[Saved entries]
---

-- ==== Sys2Proof/Laws/Memory.lean ====
section
/-! SUPPORT. Stores becoming visible: what settling and the memory operations built on it leave of memory, its canonical form,
and what every observer reads. -/

namespace Sys2Proof.Machine

/-! ### The canonical form is kept -/

theorem settleFrom_wf (l : List StoreRec) : ∀ (kept : List StoreRec) (m : List Host.Cell), Memory.wf m = true →
    Memory.wf (settleFrom kept m l).2 = true := by
  induction l with
  | nil => intro kept m h; exact h
  | cons r rest ih =>
    intro kept m h
    rw [settleFrom]
    split
    · exact ih _ _ (Memory.wf_setAll h _)
    · exact ih _ _ h

theorem State.settle_wf {s : State} (h : Memory.wf s.mem = true) : Memory.wf s.settle.mem = true := settleFrom_wf _ _ _ h

theorem State.advance_wf {s : State} (h : Memory.wf s.mem = true) (pick : StoreRec → Bool) (f : StoreRec → StoreRec) :
    Memory.wf (s.advance pick f).mem = true := State.settle_wf h

theorem State.advanceAfter_wf {s : State} (h : Memory.wf s.mem = true) (apply : Bool) (pick : StoreRec → Bool) (f : StoreRec → StoreRec) :
    Memory.wf (s.advanceAfter apply pick f).mem = true := State.advance_wf h _ _

theorem State.afterRivals_wf {s : State} (h : Memory.wf s.mem = true) (pick : StoreRec → Bool) :
    Memory.wf (s.afterRivals pick).mem = true := by
  unfold State.afterRivals
  dsimp only
  split
  · exact h
  · exact State.advanceAfter_wf h _ _ _

theorem State.perform_wf {s : State} (h : Memory.wf s.mem = true) (pick : StoreRec → Bool) :
    Memory.wf (s.perform pick).mem = true := State.advanceAfter_wf (State.afterRivals_wf h _) _ _ _

theorem State.coverPaths_wf {s : State} (h : Memory.wf s.mem = true) (pt : BitVec 5) (pick : StoreRec → Bool) :
    Memory.wf (s.coverPaths pt pick).mem = true := State.advanceAfter_wf (State.afterRivals_wf h _) _ _ _

theorem State.drainDie_wf {s : State} (h : Memory.wf s.mem = true) (pick : StoreRec → Bool) :
    Memory.wf (s.drainDie pick).mem = true := State.coverPaths_wf h _ _

theorem State.drainAll_wf {s : State} (h : Memory.wf s.mem = true) (pick : StoreRec → Bool) :
    Memory.wf (s.drainAll pick).mem = true := State.advanceAfter_wf (State.afterRivals_wf h _) _ _ _

theorem State.drainPath_wf {s : State} (h : Memory.wf s.mem = true) (pick : StoreRec → Bool) :
    Memory.wf (s.drainPath pick).mem = true := State.advanceAfter_wf (State.afterRivals_wf h _) _ _ _

theorem State.drainGlob_wf {s : State} (h : Memory.wf s.mem = true) (pick : StoreRec → Bool) :
    Memory.wf (s.drainGlob pick).mem = true := State.advanceAfter_wf (State.afterRivals_wf h _) _ _ _

/-- What rekeying a block does to memory. -/
theorem State.rekey_mem (s : State) (ki k : Nat) :
    (s.rekey ki k).mem = s.mem ∨ ∃ cells, (s.rekey ki k).mem = Memory.setAll s.mem cells := by
  unfold State.rekey
  split
  · split
    · exact .inl rfl
    · split
      · exact .inl rfl
      · right; dsimp only; exact ⟨_, rfl⟩
  · exact .inl rfl

theorem State.rekey_wf {s : State} (h : Memory.wf s.mem = true) (ki k : Nat) : Memory.wf (s.rekey ki k).mem = true := by
  rcases s.rekey_mem ki k with e | ⟨cells, e⟩
  · rw [e]; exact h
  · rw [e]; exact Memory.wf_setAll h cells

theorem State.rekeyAll_wf {s : State} (h : Memory.wf s.mem = true) (ki k n : Nat) : Memory.wf (s.rekeyAll ki k n).mem = true := by
  have go : ∀ (l : List Nat) (t : State), Memory.wf t.mem = true →
      Memory.wf (l.foldl (fun s i => s.rekey ki (16 * (k / 16 + 1 + i))) t).mem = true := by
    intro l
    induction l with
    | nil => intro t h; exact h
    | cons i r ih => intro t h; exact ih _ (State.rekey_wf h _ _)
  exact go _ _ (State.rekey_wf h _ _)

/-- Inside one block there is one block to key. -/
theorem State.rekeyAll_block (s : State) (ki : Nat) {k n : Nat} (h : n - 1 + k % 16 < 16) : s.rekeyAll ki k n = s.rekey ki k := by
  have : (k + (n - 1)) / 16 - k / 16 = 0 := by omega
  simp [State.rekeyAll, this]

@[simp] theorem State.setModified_mem (s : State) (die : Fin 8) (k n : Nat) : (s.setModified die k n).mem = s.mem := by
  unfold State.setModified; split <;> rfl

@[simp] theorem State.unpoison_mem (s : State) (k n : Nat) : (s.unpoison k n).mem = s.mem := rfl

theorem State.putStore_wf {s : State} (h : Memory.wf s.mem = true) (ctx : Option Nat) (fn : Fin 256) (die : Fin 8)
    (path : Path) (cls : Cls) (y : Bool) (va : Word) (ki k : Nat) (bs : List Byte) (mode : StoreMode) (nib : Option Bool)
    (ins : Option Nat) : Memory.wf (s.putStore ctx fn die path cls y va ki k bs mode nib ins).mem = true := by
  refine State.settle_wf ?_
  simp only [State.setModified_mem]
  split <;> exact State.rekeyAll_wf h _ _ _

theorem State.putAtomic_wf {s : State} (h : Memory.wf s.mem = true) (ctx : Option Nat) (fn : Fin 256) (die : Fin 8)
    (path : Path) (cls : Cls) (va : Word) (ki k : Nat) (bs : List Byte) (far : Bool) :
    Memory.wf (s.putAtomic ctx fn die path cls va ki k bs far).mem = true := by
  refine State.settle_wf ?_
  simp only [State.setModified_mem]
  exact State.rekeyAll_wf h _ _ _

theorem State.applyFor_wf {s : State} (h : Memory.wf s.mem = true) (die : Fin 8) (k n : Nat) :
    Memory.wf (s.applyFor die k n).mem = true := State.advanceAfter_wf h _ _ _

theorem State.pokeKey_wf {s : State} (h : Memory.wf s.mem = true) (ki k : Nat) (bs : List Byte) :
    Memory.wf (s.pokeKey ki k bs).mem = true :=
  Memory.wf_setAll (State.rekeyAll_wf h _ _ _) _

theorem State.storeParts_wf (ctx : Option Nat) (fn : Fin 256) (die : Fin 8) (path : Path) (cls : Cls) (y : Bool) (va : Word)
    (mode : StoreMode) (nib : Option Bool) (ins : Option Nat) (ms : List (Mapped × Nat)) : ∀ (s : State) (bs : List Byte),
    Memory.wf s.mem = true → Memory.wf (s.storeParts ctx fn die path cls y va mode nib ins ms bs).mem = true := by
  induction ms with
  | nil => intro s bs h; exact h
  | cons p r ih =>
    intro s bs h
    exact ih _ _ (State.putStore_wf h ..)

/-! ### What observers read -/

theorem overBytes_append (sh : StoreRec → Bool) (k : Nat) (old : Byte) (a b : List StoreRec) :
    overBytes sh k old (a ++ b) = overBytes sh k (overBytes sh k old a) b := List.foldl_append

/-- The byte one record writes at a key. -/
def StoreRec.byteAt (r : StoreRec) (k : Nat) : Option Byte := (r.bytes.find? (fun c => c.1 == k)).map (fun c => c.2)

/-- One record over an older byte. -/
theorem overBytes_singleton (sh : StoreRec → Bool) (k : Nat) (old : Byte) (r : StoreRec) :
    overBytes sh k old [r] = if sh r then (match r.byteAt k with | some b => r.put old b | none => old) else old := by
  simp only [overBytes, List.foldl_cons, List.foldl_nil, StoreRec.byteAt]
  split
  · cases r.bytes.find? (fun c => c.1 == k) <;> rfl
  · rfl

@[simp] theorem overBytes_nil (sh : StoreRec → Bool) (k : Nat) (old : Byte) : overBytes sh k old [] = old := rfl

/-- Records that show nothing at a key leave the older byte. -/
theorem overBytes_none {sh : StoreRec → Bool} {k : Nat} {l : List StoreRec} (h : ∀ q ∈ l, sh q = false ∨ q.byteAt k = none) (old : Byte) :
    overBytes sh k old l = old := by
  induction l using List.reverseRecOn with
  | nil => rfl
  | append_singleton l r ih =>
    rw [overBytes_append, ih (fun q hq => h q (List.mem_append_left _ hq)), overBytes_singleton]
    rcases h r (by simp) with e | e <;> simp [e]

/-- A record stripped of some keys writes nothing there and the same elsewhere. -/
theorem StoreRec.byteAt_strip (cs : List Host.Cell) (r : StoreRec) (k : Nat) :
    (r.strip cs).byteAt k = if cs.any (fun d => d.1 == k) then none else r.byteAt k := by
  simp only [StoreRec.byteAt, StoreRec.strip, List.find?_filter]
  by_cases h : cs.any (fun d => d.1 == k) = true
  · rw [if_pos h]
    simp only [Option.map_eq_none_iff, List.find?_eq_none]
    intro x _ hx
    obtain ⟨h1, h2⟩ := of_decide_eq_true hx
    rw [beq_iff_eq.mp h2, h] at h1
    exact absurd h1 (by decide)
  · rw [if_neg h]
    congr 1
    apply List.find?_congr
    intro x _
    by_cases hx : x.1 = k
    · subst hx; simp [Bool.eq_false_iff.mpr h]
    · simp [hx]

theorem StoreRec.byteAt_isSome (r : StoreRec) (k : Nat) : (r.byteAt k).isSome = r.bytes.any (fun d => d.1 == k) := by
  simp only [StoreRec.byteAt, Option.isSome_map, List.isSome_find?]

/-- Two stores that both write a key meet. -/
theorem StoreRec.meets_of {r q : StoreRec} {k : Nat} (hr : (r.byteAt k).isSome) (hq : (q.byteAt k).isSome) : q.meets r = true := by
  rw [StoreRec.byteAt_isSome, List.any_eq_true] at hr hq
  obtain ⟨c, hc, e⟩ := hr
  obtain ⟨d, hd, e'⟩ := hq
  simp only [StoreRec.meets, List.any_eq_true]
  exact ⟨d, hd, c, hc, by rw [beq_iff_eq] at *; rw [e, e']⟩

/-- A test of records that does not look at their bytes or acknowledgement, and holds of every record visible everywhere. -/
structure Shows (sh : StoreRec → Bool) : Prop where
  same : ∀ (r : StoreRec) (bs : List Host.Cell) (a : Bool), sh { r with bytes := bs, acked := a } = sh r
  all  : ∀ r : StoreRec, r.everywhere = true → sh r = true

theorem Shows.strip {sh : StoreRec → Bool} (h : Shows sh) (cs : List Host.Cell) (r : StoreRec) : sh (r.strip cs) = sh r :=
  h.same r _ r.acked

theorem overBytes_strip {sh : StoreRec → Bool} (h : Shows sh) (cs : List Host.Cell) (k : Nat) (old : Byte) (l : List StoreRec) :
    overBytes sh k old (l.map (StoreRec.strip cs)) = if cs.any (fun d => d.1 == k) then old else overBytes sh k old l := by
  induction l using List.reverseRecOn with
  | nil => simp
  | append_singleton l r ih =>
    rw [List.map_append, overBytes_append, overBytes_append, ih, List.map_singleton, overBytes_singleton,
      overBytes_singleton, h.strip, StoreRec.byteAt_strip]
    by_cases hc : cs.any (fun d => d.1 == k) = true
    · simp only [if_pos hc]
      split <;> rfl
    · simp only [if_neg hc]
      rfl

/-- A record lists each key once. -/
def StoreRec.Distinct (r : StoreRec) : Prop := (r.bytes.map (fun c => c.1)).Nodup

/-- The byte memory holds after a record's cells are written to it. -/
theorem Memory.get_setCells {m : List Host.Cell} (h : Memory.wf m = true) (r : StoreRec) (hr : r.Distinct) (k : Nat) :
    Memory.get (Memory.setAll m (r.cells m)) k = match r.byteAt k with | some b => r.put (Memory.get m k) b | none => Memory.get m k := by
  have hmem : ∀ q ∈ r.cells m, ∃ c ∈ r.bytes, q = (c.1, r.put (Memory.get m c.1) c.2) := by
    intro q hq
    obtain ⟨c, hc, rfl⟩ := List.mem_map.mp hq
    exact ⟨c, hc, rfl⟩
  unfold StoreRec.byteAt
  cases hf : r.bytes.find? (fun c => c.1 == k) with
  | none =>
    refine Memory.get_setAll_other h _ _ (fun q hq e => ?_)
    obtain ⟨c, hc, rfl⟩ := hmem q hq
    exact absurd (beq_iff_eq.mpr e) (List.find?_eq_none.mp hf c hc)
  | some c =>
    have hc := List.mem_of_find?_eq_some hf
    have hk : c.1 = k := by simpa using List.find?_some hf
    have := Memory.get_setAll_same h (r.cells m) k (r.put (Memory.get m k) c.2) (by
      rw [← hk]; exact List.mem_map.mpr ⟨c, hc, rfl⟩) (fun q hq e => by
      obtain ⟨d, hd, rfl⟩ := hmem q hq
      have : d = c := List.inj_on_of_nodup_map hr hd hc (e.trans hk.symm)
      subst this; dsimp only at e; rw [e])
    exact this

---

◆ Task description
The answer should hold only the lines from the start of the records above through the line containing "form is kept -/", each set down exactly.

◆ Exercise output
-- ==== Sys2Proof/Laws/Memory.lean ====
section
/-! SUPPORT. Stores becoming visible: what settling and the memory operations built on it leave of memory, its canonical form,
and what every observer reads. -/

namespace Sys2Proof.Machine

/-! ### The canonical form is kept -/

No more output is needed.